(Task to carry out):
Print exactly the lines from the line with "apply State.memEvent_keep C" to the last line of the data, please, both included.

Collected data

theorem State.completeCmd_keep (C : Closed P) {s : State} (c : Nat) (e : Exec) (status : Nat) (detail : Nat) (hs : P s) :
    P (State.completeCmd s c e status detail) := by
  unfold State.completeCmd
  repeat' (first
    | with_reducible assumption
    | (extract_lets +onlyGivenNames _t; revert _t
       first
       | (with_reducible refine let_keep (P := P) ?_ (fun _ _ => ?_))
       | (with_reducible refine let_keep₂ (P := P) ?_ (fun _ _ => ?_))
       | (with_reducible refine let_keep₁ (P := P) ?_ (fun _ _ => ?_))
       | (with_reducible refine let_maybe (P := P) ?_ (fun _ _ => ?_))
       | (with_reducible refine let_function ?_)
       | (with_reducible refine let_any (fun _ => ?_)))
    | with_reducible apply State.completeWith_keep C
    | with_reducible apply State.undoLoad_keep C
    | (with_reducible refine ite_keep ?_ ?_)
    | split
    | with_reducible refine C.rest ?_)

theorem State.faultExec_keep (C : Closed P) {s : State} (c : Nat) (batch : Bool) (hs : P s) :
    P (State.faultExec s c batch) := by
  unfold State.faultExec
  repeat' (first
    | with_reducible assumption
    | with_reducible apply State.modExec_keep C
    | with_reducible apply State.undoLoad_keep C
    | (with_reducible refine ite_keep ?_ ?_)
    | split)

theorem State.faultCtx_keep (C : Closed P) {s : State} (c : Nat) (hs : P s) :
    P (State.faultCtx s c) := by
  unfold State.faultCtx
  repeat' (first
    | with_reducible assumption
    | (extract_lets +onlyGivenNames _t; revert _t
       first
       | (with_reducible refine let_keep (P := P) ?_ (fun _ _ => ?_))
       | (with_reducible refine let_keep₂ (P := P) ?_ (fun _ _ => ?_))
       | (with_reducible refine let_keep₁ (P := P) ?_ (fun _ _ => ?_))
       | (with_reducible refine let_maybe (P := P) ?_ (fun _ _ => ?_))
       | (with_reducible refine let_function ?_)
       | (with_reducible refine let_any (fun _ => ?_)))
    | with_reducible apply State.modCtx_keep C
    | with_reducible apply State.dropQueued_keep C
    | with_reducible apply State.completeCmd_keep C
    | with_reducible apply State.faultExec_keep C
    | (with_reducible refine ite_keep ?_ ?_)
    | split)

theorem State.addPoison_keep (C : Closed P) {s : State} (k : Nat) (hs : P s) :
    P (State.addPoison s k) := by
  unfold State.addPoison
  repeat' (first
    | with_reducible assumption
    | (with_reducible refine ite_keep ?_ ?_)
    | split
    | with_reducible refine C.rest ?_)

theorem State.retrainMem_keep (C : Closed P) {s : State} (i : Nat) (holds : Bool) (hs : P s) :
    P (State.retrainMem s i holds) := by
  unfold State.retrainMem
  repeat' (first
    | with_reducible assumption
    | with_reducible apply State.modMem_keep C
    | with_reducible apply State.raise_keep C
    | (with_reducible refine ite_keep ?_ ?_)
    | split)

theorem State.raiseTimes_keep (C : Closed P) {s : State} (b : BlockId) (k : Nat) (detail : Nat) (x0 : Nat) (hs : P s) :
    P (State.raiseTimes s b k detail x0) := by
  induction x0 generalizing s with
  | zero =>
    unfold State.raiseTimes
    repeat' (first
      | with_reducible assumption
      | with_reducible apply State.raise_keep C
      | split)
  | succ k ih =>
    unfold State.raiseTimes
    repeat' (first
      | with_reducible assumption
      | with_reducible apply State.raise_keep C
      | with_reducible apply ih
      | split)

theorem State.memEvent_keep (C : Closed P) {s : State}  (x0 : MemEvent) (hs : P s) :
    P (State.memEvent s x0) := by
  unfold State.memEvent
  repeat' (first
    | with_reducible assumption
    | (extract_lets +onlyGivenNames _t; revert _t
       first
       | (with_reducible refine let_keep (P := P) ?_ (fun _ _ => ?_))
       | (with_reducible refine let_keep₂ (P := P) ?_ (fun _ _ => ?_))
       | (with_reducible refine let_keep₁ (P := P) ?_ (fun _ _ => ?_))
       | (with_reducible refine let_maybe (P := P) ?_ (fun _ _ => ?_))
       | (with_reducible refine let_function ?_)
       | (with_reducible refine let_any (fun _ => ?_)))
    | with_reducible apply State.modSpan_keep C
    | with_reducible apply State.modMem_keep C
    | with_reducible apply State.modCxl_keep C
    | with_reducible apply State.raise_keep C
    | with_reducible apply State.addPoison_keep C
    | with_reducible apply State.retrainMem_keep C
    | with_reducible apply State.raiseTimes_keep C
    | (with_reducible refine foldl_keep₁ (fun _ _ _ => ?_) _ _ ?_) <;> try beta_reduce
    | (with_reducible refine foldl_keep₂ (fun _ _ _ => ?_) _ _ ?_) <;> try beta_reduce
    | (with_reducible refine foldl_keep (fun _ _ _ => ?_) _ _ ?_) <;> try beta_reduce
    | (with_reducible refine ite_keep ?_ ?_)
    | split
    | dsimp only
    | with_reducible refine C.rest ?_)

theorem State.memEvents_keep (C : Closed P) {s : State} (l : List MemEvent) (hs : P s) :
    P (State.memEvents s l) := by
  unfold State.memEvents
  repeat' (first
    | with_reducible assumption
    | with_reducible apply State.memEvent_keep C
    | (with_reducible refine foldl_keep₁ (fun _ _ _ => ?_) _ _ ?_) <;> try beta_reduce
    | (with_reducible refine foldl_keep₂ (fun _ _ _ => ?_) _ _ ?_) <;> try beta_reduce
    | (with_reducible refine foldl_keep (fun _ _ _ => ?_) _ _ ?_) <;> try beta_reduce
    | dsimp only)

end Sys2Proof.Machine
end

(Result):
    | with_reducible apply State.memEvent_keep C
    | (with_reducible refine foldl_keep₁ (fun _ _ _ => ?_) _ _ ?_) <;> try beta_reduce
    | (with_reducible refine foldl_keep₂ (fun _ _ _ => ?_) _ _ ?_) <;> try beta_reduce
    | (with_reducible refine foldl_keep (fun _ _ _ => ?_) _ _ ?_) <;> try beta_reduce
    | dsimp only)

end Sys2Proof.Machine
end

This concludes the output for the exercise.